Multimodal Optimization of Permutation Flow-Shop Scheduling Problems Using a Clustering-Genetic-Algorithm-Based Approach

Abstract

Though many techniques were proposed for the optimization of Permutation Flow-Shop Scheduling Problem (PFSSP), current techniques only provide a single optimal schedule. Therefore, a new algorithm is proposed, by combining the k-means clustering algorithm and Genetic Algorithm (GA), for the multimodal optimization of PFSSP. In the proposed algorithm, the k-means clustering algorithm is first utilized to cluster the individuals of every generation into different clusters, based on some machine-sequence-related features. Next, the operators of GA are applied to the individuals belonging to the same cluster to find multiple global optima.
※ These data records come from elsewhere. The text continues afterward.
/-- The high-side substitute of a failed sensor in zone z (10 R271, R272). -/
def State.substitute (s : State) (z : Nat) (x : Sensor) : Int :=
  if x.core then x.lastHi else min (x.lastHi + s.rise z (s.now - x.lastAt)) (100 * Fld.tzHi_TRIP_HI s.cfg z)

/-- A thermistor of the station reads above TMAX, or its substitute does (R139). -/
def State.hotForBalancing (s : State) (w : Sweep) (k : Nat) : Bool :=
  let lim : Int := 100 * Fld.balCfg2_TMAX s.cfg
  (List.range 8).any (fun i =>
    let t := 8 * k + i
    let x := s.therm.sensors.getD t Sensor.reset
    (match w.thP t with | some v => decide (lim < v) | none => false)
    || (match w.thS t with | some v => decide (lim < v) | none => false)
    || (x.failed && decide (lim < (match s.zoneOf t with | some z => s.substitute z x | none => x.lastHi))))

/-- A channel stops at this sweep (R139). -/
def State.balStop (s : State) (w : Sweep) (hot : List Bool) (c : Nat) : Bool :=
  let x := s.cell c
  s.safety.safe || x.leadOpen || (s.station (c / 16)).pLost || hot.getD (c / 16) false || s.tapDoubt c
  || (!s.aside c w.at_ && (x.flagP || match w.cellP c with
    | some v => decide (v < 1000 * Fld.balCfg2_FLOOR s.cfg)
    | none => true))

/-- Cells by a key, largest key first, the lower cell first among equals. -/
def insertBy (key : Nat → Int) (c : Nat) : List Nat → List Nat
  | [] => [c]
  | d :: l => if key d < key c then c :: d :: l else d :: insertBy key c l

def sortBy (key : Nat → Int) (l : List Nat) : List Nat := l.foldl (fun m c => insertBy key c m) []

/-- Takes cells in order while the station and string budgets last (R136). -/
def letIn (maxCh maxStr : Nat) : List Nat → List Nat → List Nat
  | [], on => on
  | c :: l, on =>
    if on.length < maxStr ∧ (on.filter (fun d => decide (d / 16 = c / 16))).length < maxCh then letIn maxCh maxStr l (on ++ [c])
    else letIn maxCh maxStr l on

/-- The balancing part of a collection deadline: stops, budgets, admissions, masks. In voltage mode a channel starts only at a decision: between
decisions it keeps its state (R137). A change of MODE leaves no candidate of the old mode (R139). -/
def State.balSweep (s : State) (w : Sweep) : State :=
  let n := s.cellCount
  let mode := Fld.balCfg_MODE s.cfg
  let s := if mode = s.meas.balMode then s
    else { s with meas := { s.meas with balMode := mode, cells := s.meas.cells.map (fun x => { x with cand := false, target := none }) } }
  let hot := (List.range s.cellStations).map (fun k => s.hotForBalancing w k)
  let grown (c : Nat) : Bool := match (s.cell c).target with
    | some (base, amount) => decide (amount ≤ s.ledger.bal.b.getD c 0 - base)
    | none => false
  let cand (c : Nat) : Bool := decide (mode ≠ 0) && (s.cell c).cand && !(decide (mode = 2) && grown c)
  let stop := (List.range n).map (fun c => s.balStop w hot c)
  let keep := (List.range n).filter (fun c => (s.cell c).on && cand c && !stop.getD c true)
  let kept := letIn (Fld.balCfg_MAX_CH s.cfg) (Fld.balCfg_MAX_STR s.cfg) (sortBy (fun c => -((s.cell c).order : Int)) keep) []
  let waits := (List.range n).filter (fun c => !(s.cell c).on && cand c && !stop.getD c true && !s.aside c w.at_)
  let decided := decide (mode ≠ 1) || decide (s.now ≤ s.meas.decidedAt + 1000 * s.fabric.sweepUs)
  let on := if decided then letIn (Fld.balCfg_MAX_CH s.cfg) (Fld.balCfg_MAX_STR s.cfg) (sortBy (fun c => (s.cell c).excess) waits) kept
    else kept
  let upd (c : Nat) (x : Cell) : Cell :=
    if n ≤ c then x
    else if on.contains c then
      if x.on then x else { x with on := true, onAt := w.at_, order := s.meas.order + 1 }
    else { x with on := false, cand := cand c, target := if cand c then x.target else none }
  let t := { s with meas := { s.meas with
      cells := mapIdxL upd s.meas.cells, order := s.meas.order + 1
      waiting := (waits.filter (fun c => !on.contains c)).length } }
  (List.range s.cellStations).foldl (fun u k =>
    let mask := sumN ((on.filter (fun c => decide (c / 16 = k))).map (fun c => 2 ^ (c % 16)))
    if (u.station k).bal = mask || !(u.station k).present then u else u.command k 1 mask) t
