/-- Outputs are released from a list of entries; host-out points come before program events, whose records carry their words. -/
def State.releaseOuts (s : State) (e at_ : Nat) (l : List (Nat × IoEntry)) (val : Nat → IoEntry → List Word) : State :=
  match s.image with
  | none => s
  | some g =>
    let go (u : State) (p : Nat × IoEntry) : State := u.releasePoint e at_ p.1 p.2 (u.forcedOut e (g.sym p.2.sym) (val p.1 p.2))
    ((l.filter (fun p => decide (p.2.kind = 9)))).foldl go ((l.filter (fun p => decide (p.2.kind ≠ 9))).foldl go s)

/-- Whether a task's release (an event task's, or the cyclic task's with the error task's) carries what covers these bits. -/
def Gelfoel.releases (g : Gelfoel) (e : Nat) (event : Option Nat) (area lo n : Nat) : Bool := match event with
  | some k => meets (g.spans e k) area lo n
  | none => !((List.range 4).any (fun k => meets (g.spans e (k + 1)) area lo n))

/-- The released image of a task: its output entries, and the shared and host-out words it wrote become visible. -/
def State.releaseTask (s : State) (e at_ : Nat) (event : Option Nat) : State :=
  match s.image with
  | none => s
  | some g =>
    let mine (area : Nat) (x : Nat × Word) : Bool := g.releases e event area (32 * x.1) 32
    let outs := (g.outs e).filter (fun p => let y := g.sym p.2.sym
      g.releases e event y.area y.span.1 y.span.2)
    let t := s.onProg (fun p => { p with
      shared := ((s.eng e).sharedW.filter (mine 4)).foldl (fun l x => l.set x.1 x.2) p.shared
      hostOut := ((s.eng e).hostOut.filter (mine 7)).foldl (fun l x => l.set x.1 x.2) p.hostOut })
    (t.onEng e (fun x => { x with sharedW := x.sharedW.filter (fun y => !mine 4 y), hostOut := x.hostOut.filter (fun y => !mine 7 y) })).releaseOuts
      e at_ outs (fun _ x => readSym (s.eng e).output (g.sym x.sym))

/-- The outputs an engine writes take their stop values (R349, R353). -/
def State.stopValues (s : State) (e : Nat) : State :=
  match s.image with
  | none => s
  | some g => s.releaseOuts e s.now (g.outs e) (fun i x => if x.fixed then List.replicate (g.ioWords x) x.value else s.lastWords i (g.ioWords x))

/-- Each output the engine writes takes its stop value (R349). Its pending CAN frames are cancelled (15 R403). -/
def State.stopOuts (s : State) (e : Nat) : State :=
  match s.image with
  | none => s
  | some g =>
    (g.outs e).foldl (fun u p => if p.2.kind = 5 then { u with plant := { u.plant with
      objs := modAt u.plant.objs (128 * (p.2.point / 256) + p.2.point % 128) (fun o => o.cancel u.now) } } else u) (s.stopValues e)

/-! ### Modes (R349 to R352) and restarts (R353 to R355) -/

/-- The program clock accounted up to a time: it moves in RUN and in a switch gap (R343). -/
def CycEng.tickTo (x : CycEng) (now : Nat) : CycEng :=
  { x with clock := if x.mode = .run then x.clock + (now - x.clockAt) / 1000 else x.clock, clockAt := now }

/-- Initial values of an area's symbols of an engine. -/
def Gelfoel.initArea (g : Gelfoel) (e area : Nat) : List Word :=
  (g.syms.filter (fun x => x.of e && decide (x.area = area ∧ x.type ≤ 2))).foldl (fun l x => placeSym l x x.init)
    (List.replicate (g.areaWords e area) 0)

def freshInst : Inst := ⟨0, 0, false, none, none⟩

/-- An engine's variables, instances and clock as of the end of its last cycle. -/
def CycEng.atEnd (x : CycEng) : Ended := x.ended.getD ⟨x.local_, x.ret, x.output, x.inst, x.clock⟩

/-- A cold restart of an engine, or a warm one from a saved copy (Table 13.7). Shared variables take their initial values with
their engine's symbols; outputs their stop values until the restarted program's first release. -/
def State.restartEng (s : State) (e : Nat) (warm : Option SavedCopy) : State :=
  match s.image, s.section_ e with
  | some g, some c =>
    let t := s.onEng e (fun x => { x with
      mode := .run, local_ := g.initArea e 2, output := g.initArea e 1
      ret := match warm with | some v => v.ret | none => g.initArea e 3
      inst := match warm with | some v => v.inst | none => List.replicate c.inst freshInst
      clock := match warm with | some v => v.clock | none => 0
      clockAt := s.now, ovf := false, divz := false, firstScan := true, warm := warm.isSome, warmLast := warm.isSome
      restarts := satAdd x.restarts 1 255, ctx := [], cycleAt := none, sharedW := [], hostOut := [], brk := none, cmd := none, choice := false
      events := List.replicate c.events ⟨none, false, none⟩, ended := none })
    let mine := (List.range g.shared).filter (fun i => (g.sharedWriters i).any (fun w => decide ((w - 0x4000) / 8 = e)))
    (t.onProg (fun p => { p with shared := mine.foldl (fun l i => l.set i ((g.initArea 255 4).getD i 0)) p.shared })).stopValues e
  | _, _ => s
Unlike standard GA, where all individuals belong to the same cluster, in the proposed approach, these are split into multiple clusters and the crossover operator is restricted to the individuals belonging to the same cluster. Doing so, enabled the proposed algorithm to potentially find multiple global optima in each cluster. The performance of the proposed algorithm was evaluated by its application to the multimodal optimization of benchmark PFSSP. The results obtained were also compared to the results obtained when other niching techniques such as clearing method, sharing fitness, and a hybrid of the proposed approach and sharing fitness were used. The results of the case studies showed that the proposed algorithm was able to consistently converge to better optimal solutions than the other three algorithms.